I can add that with a little tweaking you can have EPU6 profiler at auto and enjoy both 4000 overclocks when needed, and then 1786 Mhz for idling, everything automatized.

Kursah: funny my PCI-E setup is the same, nearly: 1 16x videocard, 1 1x audiocard  and 1 1x HD TV card. Nothing more fits after putting an Arctic cooler con the videocard.


----------



## cadaveca (Mar 5, 2011)

Thanks, guys! I spent about a week with the board, and was really impressed with it, as at first look, I dodn't expect too much, after playing with the Gene.

The power savings are really nice! I've employed a Zalman unit to measure power consumption thought the 8-pin CPU connector(also connected one meter to each PCIe plug in the vga); It's proved quite useful, and paints a very different picture than just a killawatt!






Working on another review as I type this, so keep your eyes peeled for the next one!


----------



## newtekie1 (Mar 5, 2011)

What Zalman are you using?


----------



## cadaveca (Mar 5, 2011)

The one in the pic?


----------



## newtekie1 (Mar 5, 2011)

A model would be nice, I can't seem  to find anything like that on their site.


----------



## cadaveca (Mar 5, 2011)

You aren't looknig in the right spots then:

CPU:
http://www.zalman.co.kr/ENG/product/Product_Read.asp?idx=417

VGA:
http://www.zalman.co.kr/Eng/product/Product_Read.asp?Idx=418

I'm hoping Zalman will send me another set so I don't ahve to buy it...alot of P67 boards have 2x8-pin.


----------



## newtekie1 (Mar 5, 2011)

Yeah, I found it right after I posted that. 

Thanks!


----------



## cadaveca (Mar 5, 2011)

NO problem, man. pretty useful unit, tried them out with various PSUs and boards now.


----------



## newtekie1 (Mar 5, 2011)

I'd be nice if they made one for the 24 pin as well.


----------



## cadaveca (Mar 5, 2011)

newtekie1 said:


> I'd be nice if they made one for the 24 pin as well.



Yeah, for sure. Would be a good way to measure PSU efficiency.

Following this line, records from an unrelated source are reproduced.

-- ==== Sys2Proof/Machine/Power.lean ====
section
/-! DEFINITION. Power, clocks, boot and Bellows (R457-R486, R502): the order of power-up, the reference clock, adaptive voltage, temperature
levels and regulator faults. -/
namespace Sys2Proof.Machine

/-- Hold the boot phase (R458). -/
def State.setPhase (s : State) (n : Nat) : State := { s with pow := { s.pow with phase := n } }

/-- A page is enabled by firmware of the device (R44, R481). -/
def State.bringUp (s : State) (p : Nat) : State := ((s.orReg p 8 1#32).blockEnable p).blockReady p

/-! ### Cold reset (R459, R460, R471, R475, R476) -/

/-- RESET_N falls for at least 1 µs (R460): the rails stay on. -/
def execResetNFall (s : State) : Out := .next (s.coldReset 2)

/-- PWRGOOD falls (R459): the board removes the rails, THERM_TRIP_N is released. -/
def State.powerLost (s : State) : State :=
  let s := s.coldReset 1
  { s with pow := { s.pow with rails := [], trip := false } }

/-- PWRGOOD falls. -/
def execPwrgoodFall (s : State) : Out := .next s.powerLost

/-- VDD_AUX or VDD_IO leaves its range (R502): as at a fall of PWRGOOD. -/
def execSupplyOutOfRange (s : State) : Out := .next s.powerLost

/-- Bellows ends the run and turns the rails off (R458, R470, R474, R476). -/
def State.endRun (s : State) (cause : Nat) : State :=
  let s := s.coldReset cause
  { s with pow := { s.pow with rails := [] } }

/-- The straps as sampled (R68, R464): LEAD, ADDR0, ADDR1, SAFE. -/
def State.sampleStraps (s : State) (straps : Nat) : State :=
  (s.setReg pgGlobal 0x2064 (word straps)).setReg pgHostif 0x2004 (word (0x58 + 2 * (straps / 4 % 2) + straps / 2 % 2))

/-- PWRGOOD and RESET_N are both high (R458, R464): `rise` tells whether one has just risen, which a device that was to stay off asks for; `hot`
whether a reading lies within 15 °C of its shutdown threshold (R470). A trip holds the device (R471). -/
def execColdResetRelease (rise : Bool) (straps : BitVec 4) (hot : Bool) (s : State) : Out :=
  if s.pow.phase ≠ 0 ∨ s.pow.trip ∨ (s.pow.off && !rise) then .next s
  else
    let cause := if s.pow.ended = 0 then 1 else s.pow.ended
    let s := (s.updReg pgGlobal 0x2060 (fun w => setFld w 3 0 cause)).sampleStraps straps.toNat
    .next { s with pow := { s.pow with phase := 1, ended := 0, off := false, hotOff := hot && cause == 4 } }

/-! ### Boot (R458, R462, R479-R482) -/

/-- The order in which rails are commanded on (R458). -/
def railOrder : List Nat := [0, 1, 2, 3, 6, 4, 5]

/-- The rail that follows another. -/
def railAfter (r : Nat) : Option Nat := (railOrder.drop (railOrder.idxOf r + 1)).head?

/-- Hold VDD_CORE's set point, in tenths of a millivolt (R485). -/
def State.setVcore (s : State) (v : Nat) : State :=
  { s with pow := { s.pow with vcore := v } }.setReg pgBellows 0x2004 (word (v / 10))

/-- Bellows copies REF_LVDS from the calibration data (R509), whose place and form the spec does not give: both are free (log entry 2). -/
def State.loadLvds (s : State) : State :=
  match Config.refLvds (s.storeByte (0x1080000 + Config.lvdsPlace % 0x100000)) with
  | some v => s.setReg pgClocks 0x100 (if v then 1 else 0)
  | none => s

/-- Bellows commands the first rail on, VDD_CORE at 0.850 V (R458), once it has taken REF_LVDS. -/
def State.startRails (s : State) : State := { s.loadLvds with pow := { s.pow with railWait := some 0 } }.setVcore 8500

/-- Bellows has verified its image (R479, R480); the rails follow unless the device is still too hot (R470). -/
def execBellowsImageVerify (s : State) : Out :=
  if s.inReset then .next s else
  if s.pow.phase ≠ 1 then .next s
  else
    let s := s.bellowsLoad.setPhase 2
    .next (if s.pow.hotOff then s else s.startRails)

/-- 1 s after the last check (R470): the rails follow once every reading is 15 °C below its shutdown threshold. -/
def execThermalRecheck (hot : Bool) (s : State) : Out :=
  if s.inReset then .next s else
  if !s.pow.hotOff || hot then .next s
  else
    let s := { s with pow := { s.pow with hotOff := false } }
    .next (if s.pow.phase = 2 then s.startRails else s)

/-- The commanded rail reads within ±3 % (R458): the next one is commanded, or after the last the root PLL is awaited. -/
def execRailInRange (s : State) : Out :=
  if s.inReset then .next s else
  match s.pow.railWait with
  | none => .next s
  | some r =>
    if s.pow.phase ≠ 2 then .next s
    else
      let rails := if s.pow.rails.contains r then s.pow.rails else s.pow.rails ++ [r]
      .next { s with pow := { s.pow with rails := rails, railWait := railAfter r, phase := if (railAfter r).isNone then 3 else 2 } }

/-- A commanded rail is not within ±3 % after 2 ms (R458). -/
def execRailStartTimeout (s : State) : Out := if s.inReset then .next s else .next (if s.pow.phase = 2 ∧ s.pow.railWait.isSome then s.endRun 5 else s)

/-- The root PLL locks (R458, R462, R482): SVC_CLK leaves the oscillator, BELLOWS and CLOCKS are ENABLED, STACK0 is powered; `cold` tells whether
a stack reads below −10 °C, so that a warm-up begins. -/
def execRootPllLock (cold : Bool) (s : State) : Out :=
  if s.inReset then .next s else
  if s.pow.phase ≠ 3 then .next s
  else
    let s := ((s.updReg pgClocks 0x2000 (fun w => (w &&& ~~~8#32) ||| 3#32)).raise pgClocks 17).orReg pgStack 0x2000 1#32
    let s := (s.bringUp pgBellows).bringUp pgClocks
    .next (if cold then (s.orReg pgGlobal 0x2068 2#32).setPhase 4 else s.setPhase 5)

/-- The warm-up ends (R482): every stack has reached −10 °C, or 60 s have passed. -/
def execWarmUpEnd (reached : Bool) (s : State) : Out :=
  if s.inReset then .next s else
  if s.pow.phase ≠ 4 then .next s
  else
    let s := s.clrReg pgGlobal 0x2068 2#32
    .next ((if reached then s else s.orReg pgGlobal 0x2068 0x100#32).setPhase 5)

/-- Whether a stack is in training (R33, R458, R481): powered, and its page ENABLING or ENABLED, or STACK0 at its step of the bring-up. -/
def State.stackTrains (s : State) (n : Nat) : Bool :=
  let b := s.blk (pgStack + n)
  decide (5 ≤ s.pow.phase) && bit (s.reg (pgStack + n) 0x2000) 0 && (b == 1 || b == 2 || (n == 0 && s.pow.phase == 5))

/-- A stack's DRAM training completes (R458, R481). -/
def execStackTrained (n : Fin 4) (s : State) : Out :=
  if s.inReset then .next s else
  if !s.stackTrains n.val then .next s
  else
    let s := s.orReg (pgStack + n.val) 0x2000 2#32
    .next (if n.val = 0 ∧ s.pow.phase = 5 then s.setPhase 6 else s)

/-- The boot ROM starts the control processor's image (R476, R479-R481): the recovery image under STRAP_SAFE or where no slot verifies, which
raises FW_READY; else the resident firmware, which records BOOT after a cold reset. -/
def execCpBoot (s : State) : Out :=
  if s.inReset then .next s else
  if s.pow.phase ≠ 6 then .next s
  else
    let (k, s) := if bit (s.reg pgGlobal 0x2064) 3 then (none, s) else s.bootSlot 0
    let s := (s.orReg pgCpctl 0x2000 0xF#32).setPhase 7
    match k with
    | none => .next (s.orReg pgGlobal 0x2068 1#32)
    | some k =>
      let s := s.updReg pgCpctl 0x2000 (fun w => putBit w 11 (k == 1))
      let s := s.setReg pgCpctl 0x2004 (word (headerWord (s.storeBytes (slotPlace 0 k).1 16) 3))
      let c := s.regFld pgGlobal 0x2060 3 0
      .next (if c < 8 then s.audit (s.auditRec 0 0 0 0x0B 0 0 0 (word c) 0) else s)

/-- The resident firmware loads the management MAC address from the calibration data (R97). -/
def State.loadMac (s : State) : State :=
  if s.blk pgHostif ≠ 0 then s
  else
    let n := beNat (s.storeBytes (0x1080000 + Config.macPlace % 0x100000) 6)
    (s.setReg pgHostif 0x104 (word (n / 2 ^ 32))).setReg pgHostif 0x108 (word n)

/-- FW_READY rises (R81, R93, R400, R480, R481). -/
def State.firmwareReady (s : State) : State :=
  let s := (s.orReg pgHostif 0x2000 1#32).orReg pgCpctl 0x2000 0x100#32
  { s with pow := { s.pow with phase := 8 }, pair := { s.pair with wdtHit := false } }.ibi 0x01 0

/-- The firmware has finished its start-up work (R481): HOSTIF, ROLES, PSTORE, LOCKS and STACK0 are enabled; the recovery image enables no
page (R480). -/
def execFwReady (s : State) : Out :=
  if s.inReset then .next s else
  if s.pow.phase ≠ 7 then .next s
  else if bit (s.reg pgGlobal 0x2068) 0 then .next s.firmwareReady
  else .next ([pgHostif, pgRoles, pgPstore, pgLocks, pgStack].foldl (fun (s : State) p => s.bringUp p) s.loadMac).firmwareReady

/-- Bellows' watchdog expires (R465). -/
def execBellowsWdtExpire (s : State) : Out := if s.inReset then .next s else .next (if s.pow.phase < 2 then s else s.bellowsRestart)

/-! ### The reference clock (R463) -/

/-- No REFCLK edge for 2 µs (R463): the root PLL holds its last control word. -/
def execRefclkLoss (s : State) : Out :=
  if s.inReset then .next s else
  if !bit (s.reg pgClocks 0x2000) 1 then .next s
  else
    let s := s.updReg pgClocks 0x2000 (fun w => (w &&& ~~~3#32) ||| 0x104#32)
    .next (((s.incReg pgClocks 0x2004).raise pgClocks 16).raise pgClocks 17)

/-- REFCLK returns and the root PLL relocks (R463). -/
def execRefclkReturn (s : State) : Out :=
  if s.inReset then .next s else
  if !bit (s.reg pgClocks 0x2000) 2 then .next s
  else .next ((s.updReg pgClocks 0x2000 (fun w => (w &&& ~~~4#32) ||| 3#32)).raise pgClocks 17)

/-- The root PLL loses lock for another cause (R463): LOCK_LOST and its count go with the cold reset that follows. -/
def execRootLockLoss (s : State) : Out := if s.inReset then .next s else .next (if bit (s.reg pgClocks 0x2000) 0 then s.coldReset 5 else s)

/-! ### Adaptive voltage (R466) -/

/-- VMIN and VMAX in tenths of a millivolt (R485): values outside 720 to 900 act as the nearer limit. -/
def State.avsLimits (s : State) : Nat × Nat :=
  let lim := fun v => 10 * min 900 (max 720 v)
  (lim (s.cfgFld pgBellows 0x100 9 0), lim (s.cfgFld pgBellows 0x100 25 16))

/-- The slack target of the AVS point in force, in thousandths of a CORE_CLK cycle. -/
def State.avsTarget (s : State) : Int :=
  match s.regFld pgBellows 0x2000 1 0 with
  | 0 => 100
  | 1 => 70
  | _ => 40

/-- What a slack `x` does to the voltage `v` between its limits (R466). -/
def State.avsMove (s : State) (x : Int) (lo hi v : Nat) (held : Bool) : State :=
  if x < 0 then (s.setVcore hi).incReg pgBellows 0x2058
  else if x < s.avsTarget then
    let s := s.setVcore (min hi (v + 25))
    if held && decide (hi ≤ v) then (s.orReg pgBellows 0x2000 0x100#32).raise pgBellows 19 else s
  else if s.avsTarget + 20 < x then s.setVcore (max lo (v - 25))
  else s

/-- The timing monitors report their worst slack, in thousandths of a cycle; `held` tells that it has stood below its target at VMAX for
1 ms (R466); a target met lets GLOBAL go on (R467). Bellows' ROM image and a BELLOWS page that is SAFE move nothing (R38, R480). -/
def execAvsStep (slack : BitVec 16) (held : Bool) (s : State) : Out :=
  if s.stands then .next s else
  let v := s.pow.vcore
  let (lo, hi) := s.avsLimits
  let x := slack.toInt
  if s.pow.phase < 4 ∨ bit (s.reg pgGlobal 0x2068) 2 ∨ s.safe pgBellows then .next s
  else
    let s := if s.avsTarget ≤ x then { s with pow := { s.pow with avsWait := false } } else s
    .next (s.avsMove x lo hi v held)

/-! ### Temperature (R270, R469-R471) -/

/-- The thresholds in force (R485): WARN, THROTTLE, SHUT of the dies, WARN and LIMIT of the stacks. -/
def State.tWarn (s : State) : Int := s.cfgFld pgBellows 0x104 7 0
def State.tThrottle (s : State) : Int := s.cfgFld pgBellows 0x104 15 8
def State.tShut (s : State) : Int := min 122 (s.cfgFld pgBellows 0x104 23 16)
def State.dramLimit (s : State) : Int := min 95 (s.cfgFld pgBellows 0x104 31 24)
def State.dramWarn (s : State) : Int := s.cfgFld pgBellows 0x108 7 0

I turned to the Zalman unit as while a Kill-a-Watt would give total system numbers, those numbers have very little relation to what the board is actually using, due to things liek fans and drive, and other goodies.. With one of the largest differences in boards being PWM design, I think it's a good reference point as is, but I'm always exploring new options that will bring you guys better, more accurate data.

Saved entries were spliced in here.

-- ==== Sys2Proof/Safety.lean ====
section
/-! DEFINITION. The terms in which statements about the block are made: a command that completes, an access that is accepted, an answer
that has been sent, the canonical form of what the block stores, and what a command leaves alone. -/
namespace Sys2Proof.Machine

/-- Command `i` at state `s` answers a next state of which `P` holds. -/
def Leads (i : Instr) (s : State) (P : State → Prop) : Prop := ∃ t, exec i s = .next t ∧ P t

/-- The status that an agent's write of a whole register word ends with. -/
def State.writeStatus (s : State) (a : Agent) (p o : Nat) (data : Word) : Status := (s.store a (regAddr p o) .word (data.setWidth 64)).1

/-- An agent's write of a register word is accepted: its response or its store completes with OK. -/
abbrev State.accepts (s : State) (a : Agent) (p o : Nat) (data : Word) : Prop := s.writeStatus a p o data = .ok

/-- A whole-word write of an agent reaches a register word with the rights it needs: the device is not held in cold reset nor, but for Bellows,
quenched; a core runs, an application runs and its sandbox opens the word, the debug port is attached; the agent's rights allow the write. -/
abbrev State.reaches (s : State) (a : Agent) (p o : Nat) (data : Word) : Prop :=
  s.inReset = false ∧ (s.stands = false ∨ a = .bellows) ∧ (∀ k, a = .core k → s.cp.halted.any (fun e => e.1 == k.val) = false)
    ∧ (∀ k, a = .app k → s.appOn k.val = true ∧ s.appMayStore (regAddr p o) 0xFFFFFFFF#32 data = true) ∧ (a = .debug → s.attached = true)
    ∧ s.mayWrite (s.agentRights a p) p o 0xFFFFFFFF#32 data = true

/-- No joined lead owns a word (R391). -/
abbrev State.ownWord (s : State) (p o : Nat) : Prop := (s.partnerJoined && mirrorWord p o) = false

/-! ### Canonical storage -/

/-- Every sparse store that stands for registers, latched configuration, windows, memories and fence words is in canonical form: keys strictly rising, no
entry equal to what an unlisted key reads as. -/
abbrev State.Canonical (s : State) : Prop :=
  Store.wf regReset s.regs = true ∧ Store.wf regReset s.latched = true ∧ Store.wf winReset s.win = true
    ∧ Store.wf (fun _ => 0#8) s.cp.mem = true ∧ Store.wf shipped s.nvm.bytes = true ∧ Store.wf (fun _ => 0#32) s.fences = true

/-- The maps of the engines are in canonical form: the cores' registers, egress FIFOs, queues, spill, arrivals, FLOW_STATUS entries, expected and
transfer sequence numbers, table contents, VOQs, grants, transmit time stamps and counters, each with its keys strictly rising. -/
abbrev State.Keyed (s : State) : Prop :=
  Store.wf (fun _ => 0#64) s.cp.coreRegs = true ∧ Store.wf (fun _ => []) s.buf.fifo = true ∧ Store.wf (fun _ => []) s.buf.queues = true
    ∧ Store.setWf (s.buf.spill.map Prod.fst) = true ∧ Store.setWf (s.port.arriving.map Prod.fst) = true ∧ Store.wf (fun _ => 0) s.sprue.flow = true
    ∧ Store.wf (fun _ => 0) s.pipe.nextSeq = true ∧ Store.wf (fun _ => []) s.tab.base = true ∧ (∀ t, Store.wf (fun _ => []) (s.baseOf t) = true)
    ∧ Store.setWf (s.voq.voqs.map Prod.fst) = true ∧ Store.wf (fun _ => 0) s.voq.streams = true ∧ Store.wf (fun _ => []) s.voq.grants = true
    ∧ Store.wf (fun _ => []) s.time.txts = true ∧ Store.wf (fun _ => (0, 0)) s.stat.part = true ∧ Store.wf (fun _ => (0, 0)) s.stat.back = true
    ∧ Store.wf (fun _ => 0) s.stat.flags = true

/-! ### What a command leaves alone -/

/-- The registers of every page that `l` does not name are unchanged. -/
def RegsBut (l : List Nat) (s t : State) : Prop := ∀ p o, p < 256 → o < 0x10000 → p ∉ l → t.reg p o = s.reg p o

/-- Every configuration word, written and latched, is unchanged (R43). -/
def KeepsConfig (s t : State) : Prop := ∀ p o, 0x100 ≤ o → o < 0x1000 → t.reg p o = s.reg p o ∧ t.cfg p o = s.cfg p o

/-- The queue of commands, the control processor's memory and the bytes of the persistent store are unchanged. -/
abbrev KeepsMemory (s t : State) : Prop := t.pending = s.pending ∧ t.cp.mem = s.cp.mem ∧ t.nvm.bytes = s.nvm.bytes

/-- The rows that a clock of the device drives: frames, cells, engines, timers and journals, which stand still with the clocks (R453, R459). -/
def clocked : Instr → Bool
  | .blockEnable _ | .blockReady _ | .blockDisable _ | .drainComplete _ | .drainTimeout _ | .scrubPass _ | .fenceDone _ | .tablesFenceDone _ |
    .mgmtLinkLoss | .fatalFaultEntry _ | .appFault _ _ _ | .appCpuLimit _ | .wdtExpired | .mgmtFrameRx _ _ _ | .challengeExpire _ |
    .sessionIdleExpire _ | .lockoutExpire _ | .opQueuedStart _ | .opComplete _ _ _ | .opRecordExpire _ | .keyCommitDone | .auditRecordWrite |
    .linkUp _ | .linkDown _ _ _ _ _ | .frameRx _ _ _ _ _ | .frameEndRx _ _ _ | .pfcRx _ _ _ | .pfcPauseExpire _ _ | .pfcXoffEval | .pfcRefresh _ |
    .frameTxEnd _ _ | .secondCommit _ _ | .calendarSwitchAck _ | .calendarSwitch _ | .calendarSwitchTimeout _ | .flexeOverheadRx _ _ |
    .cellRx _ _ _ _ _ _ | .markerTimeout _ _ | .idleRx _ _ _ | .markerRx _ _ _ _ _ _ _ _ | .markerTx _ | .memberAccept _ _ | .memberRemove _ _ _ |
    .flowStatusRx _ _ _ | .flowStatusExpire _ _ _ | .spray _ _ _ | .passResult _ _ _ _ | .reorderRelease _ | .reorderSkip _ | .learnInsert |
    .ageSweep _ | .moveStorm _ | .moveFreezeExpire _ | .tableEccScrub _ _ _ | .maintArbRound _ _ | .epochSwitch | .epochMergeSlot | .mergeDone |
    .epochRetire | .retireForced | .admission | .ingotWrite _ _ | .stageHoldExpire _ _ | .prefetchRequest _ | .ingotReadComplete _ _ _ |
    .channelArbRound _ _ _ | .ingotPatrolScrub _ _ _ | .wdTrip _ _ | .wdRestore _ _ | .tmSelect _ _ _ | .downHoldExpire _ | .gateSwitch _ |
    .gateTransition _ | .timeBaseTick | .ppsOutEdge | .ppsIn | .rclkSquelch _ _ | .timeExchangeStart | .timeRequestRx _ _ _ _ |
    .timeResponseRx _ _ _ _ _ _ | .timeExchangeLost | .servoHoldover | .launchPlaced _ | .launchApply _ | .launchMissed _ | .voqServe _ |
    .creditGrantRx _ _ | .creditEarn _ | .grantCellSend _ | .dataCellRx _ _ _ _ _ _ | .reassemblyRelease | .rbSkip _ _ | .contextSync _ _ | .rbXoff |
    .flowStatusRepeat | .voqFreeHoldExpire _ | .unreachExpire _ | .takeoverRx _ _ _ | .conflictDetect _ | .joinProbe | .joinProbeAnswer _ |
    .configRelayRx _ _ _ _ _ | .relayAckRx _ _ _ _ | .relayRetx | .learnBatchSend | .learnRx _ _ | .syncWalk | .actInFall | .windDownEnd |
    .actInRise | .takeoverForwardStart | .takeoverRepeat | .hbToggle | .journalRecordSend | .journalRx _ _ _ | .journalAckRx _ _ _ | .journalRetx |
    .journalHeartbeat | .journalSweep | .statsFlush _ | .statsPeriodicFlush | .statsRead _ _ _ | .sampleRecordWrite | .triggerHit _ _ _ _ _ |
    .pbpHit _ | .blockResetComplete | .avsStep _ _ | .pmbusPoll _ _ _ | .pmbAlert _ _ _ | .serdesRailCycle | .headerCandidate _ _ _ _ _ |
    .lossOfSignal _ _ | .skewFail _ _ | .rclkResume _ => true
  | _ => false

/-- The events that act on a device held in cold reset: its release, and what puts it there (R458-R460, R471, R502). -/
def resetEvent : Instr → Bool
  | .coldResetRelease _ _ _ | .resetNFall | .pwrgoodFall | .supplyOutOfRange | .thermalTrip => true
  | _ => false

/-- What a cold reset leaves (R459, R460, R475-R477): the device is held, the registers of every page but GLOBAL, ROLES and PSTORE, which show
the causes and the store, are at their reset values, tables, buffers and the control processor's memory are empty; the persistent store and the
queue of commands stay. -/
def ColdBy (s : State) (cause : Nat) (t : State) : Prop :=
  t.pow.phase = 0 ∧ (s.pow.phase ≠ 0 → t.pow.ended = cause) ∧ t.nvm.bytes = s.nvm.bytes ∧ t.pending = s.pending ∧ t.cp.mem = [] ∧ t.tab.mac = []
    ∧ t.buf.queues = [] ∧ t.latched = [] ∧ t.win = [] ∧ ∀ p o, p < 256 → o < 0x10000 → p ∉ [pgGlobal, pgRoles, pgPstore] → t.reg p o = regReset (regKey p o)

/-! ### Commands and their answers -/

/-- What an agent has been sent: unread I3C responses, frames of the management port, responses of the debug port. -/
def State.outbox (s : State) : Agent → List (List Byte)
  | .i3c => s.host.resp
  | .mgmt => s.host.mgmtOut
  | .debug => s.host.dbgOut
  | _ => []

/-- A response as its agent's path carries it. -/
def State.carried (s : State) (a : Agent) (r : Response) : List Byte :=
  match a with
  | .mgmt => s.mgmtFrame 0 none r
  | _ => r.bytes

/-- The path of an agent's commands is open: the device is neither held in reset nor quenched, the debug port is attached, the management lane
is up, I3C holds fewer than eight unread responses. -/
abbrev State.listens (s : State) (a : Agent) : Prop :=
  s.stands = false ∧ a.framed = true ∧ (a = .debug → s.attached = true) ∧ (a = .mgmt → s.mgmtSends = true) ∧ (a = .i3c → s.host.resp.length < 8)

/-- Every word that a READ or WRITE names is a word of this device's own register pages (R36). -/
abbrev ownWords (ws : List Word) : Prop := ∀ x ∈ cmdAddrs (ws.getD 0 0).toNat (ctlCount (ws.getD 1 0)) (bit (ws.getD 1 0) 16), inPages x = true

/-- The response to a request waits for the acknowledgement of relays (R389). -/
def Waits (t : State) (rq : Request) : Prop := ∃ w : Waiting, t.host.waiting.getLast? = some w ∧ w.agent = rq.agent ∧ w.resp.tag = rq.tag

/-- The state in which an accepted command is executed: its arrival has been counted and its path has taken it. -/
def State.arrived (s : State) (a : Agent) : State :=
  let s := if a = .i3c then { s with host := { s.host with reply := .ack } } else s
  s.countCmd a

/-- No earlier command of its agent waits that a command must keep behind (R58, R84, R86). -/
abbrev State.clearFor (s : State) (op : Nat) (rq : Request) : Prop := s.host.ordered.any (fun d => d.holds rq.agent op (reqWords rq)) = false

/-- The path by which an agent's command is answered. -/
def agentRoute : Agent → Route
  | .i3c => .i3c
  | .mgmt => .mgmt 0 none
  | .debug => .debug
  | _ => .nowhere

/-- The opcode, the request and what the environment decides of a row that is a command (R77, R445). -/
def commandOf : Instr → Option (Nat × Request × CmdEnv)
  | .readWords (.command rq) => some (opREAD, rq, .none)
  | .writeWords rq => some (opWRITE, rq, .none)
  | .writeMasked rq => some (opMASKED, rq, .none)
  | .fence rq => some (opFENCE, rq, .none)
  | .echo rq => some (opECHO, rq, .none)
  | .loginChallenge rq => some (opCHALLENGE, rq, .none)
  | .loginResponse rq => some (opRESPONSE, rq, .none)
  | .logout rq => some (opLOGOUT, rq, .none)
  | .opSuspend rq n => some (opSUSPEND, rq, ⟨n, 0, [], 0, none⟩)
  | .opResume rq => some (opRESUME, rq, .none)
  | .opCancel rq n => some (opCANCEL, rq, ⟨n, 0, [], 0, none⟩)
  | .opStatus rq n => some (opSTATUS, rq, ⟨n, 0, [], 0, none⟩)
  | .logRead rq => some (opLOG, rq, .none)
  | .epochCommit rq | .tableLoad rq | .tableFlush rq | .snapshotSave rq | .snapshotRestore rq | .stateSync rq | .memTest rq | .fwUpdate rq
  | .twicelRejoin rq => some (opSTART, rq, .none)
  | .coreHalt rq => some (opHALT, rq, .none)
  | .coreResume rq => some (opRUN, rq, .none)
  | .coreStep rq pc l => some (opSTEP, rq, ⟨0, pc, l, 0, none⟩)
  | .coreRegRead rq => some (opREGREAD, rq, .none)
  | .coreRegWrite rq => some (opREGWRITE, rq, .none)
  | .triggerSet rq => some (opTRIGGER, rq, .none)
  | .quench rq => some (opQUENCH, rq, .none)
  | .qinfo rq => some (opQINFO, rq, .none)
  | .qread rq u => some (opQREAD, rq, ⟨0, 0, [], 0, u.map BitVec.toNat⟩)
  | .thaw rq us => some (opTHAW, rq, ⟨0, 0, [], us.toNat, none⟩)
  | .detach rq => some (opDETACH, rq, .none)
  | _ => none

/-- The rows that are OP_START with the type that each names (R87). -/
def startOf : Instr → Option (OpKind × Request)
  | .epochCommit rq => some (.epochCommit, rq)
  | .tableLoad rq => some (.tableLoad, rq)
  | .tableFlush rq => some (.tableFlush, rq)
  | .snapshotSave rq => some (.snapshotSave, rq)
  | .snapshotRestore rq => some (.snapshotRestore, rq)
  | .stateSync rq => some (.stateSync, rq)
  | .memTest rq => some (.memTest, rq)
  | .fwUpdate rq => some (.fwUpdate, rq)
  | .twicelRejoin rq => some (.twicelRejoin, rq)
  | _ => none

/-- The agent, window, operation, table and view of a row that is a table command (R217, R219). -/
def windowRow : Instr → Option (Agent × Fin 4 × Nat × BitVec 4 × Bool)
  | .insert a w tab view => some (a, w, 1, tab, view)
  | .update a w tab view => some (a, w, 2, tab, view)
  | .delete a w tab view => some (a, w, 3, tab, view)
  | .find a w tab view => some (a, w, 4, tab, view)
  | .matchPrefix a w tab view => some (a, w, 5, tab, view)
  | .readIndex a w tab view => some (a, w, 6, tab, view)
  | .writeIndex a w tab view => some (a, w, 7, tab, view)
  | .addPrefix a w tab view => some (a, w, 8, tab, view)
  | _ => none

/-- A request that passes every check of R76 on an open path, with neither ORDERED nor NO_RESPONSE, and need not wait behind another. -/
abbrev State.takes (s : State) (op : Nat) (rq : Request) : Prop :=
  s.listens rq.agent ∧ (s.arrived rq.agent).reqCheck rq.agent op rq = none ∧ rq.flags = 0 ∧ s.clearFor op rq

/-- State `t` follows `s` with one more response sent to the agent of a request. -/
abbrev Answers (s t : State) (rq : Request) (st : Status) (payload : List Word) : Prop :=
  t.outbox rq.agent = s.outbox rq.agent ++ [s.carried rq.agent ⟨rq.tag, st, payload⟩]

end Sys2Proof.Machine
end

The one thing about 24-pin connectors is that they also power PCIe too, so wouldn't really give usuable numbers on it's own, in my opinion. You might be surprised how little power gets sucked through the 6-pins of my 5870.


----------



## Cold Storm (Mar 5, 2011)

Great review Ca!


----------



## newtekie1 (Mar 5, 2011)

cadaveca said:


> Yeah, for sure. Would be a good way to measure PSU efficiency.
> 
> 
> I turned to the Zalman unit as while a Kill-a-Watt would give total system numbers, those numbers have very little relation to what the board is actually using, due to things liek fans and drive, and other goodies.. With one of the largest differences in boards being PWM design, I think it's a good reference point as is, but I'm always exploring new options that will bring you guys better, more accurate data.
> ...



Oh, that is exactly why I'd want a 24-pin version, to measure how much is really being pulled through the PCIe slots, since that is really the only major thing being powered by the 24 pin anymore.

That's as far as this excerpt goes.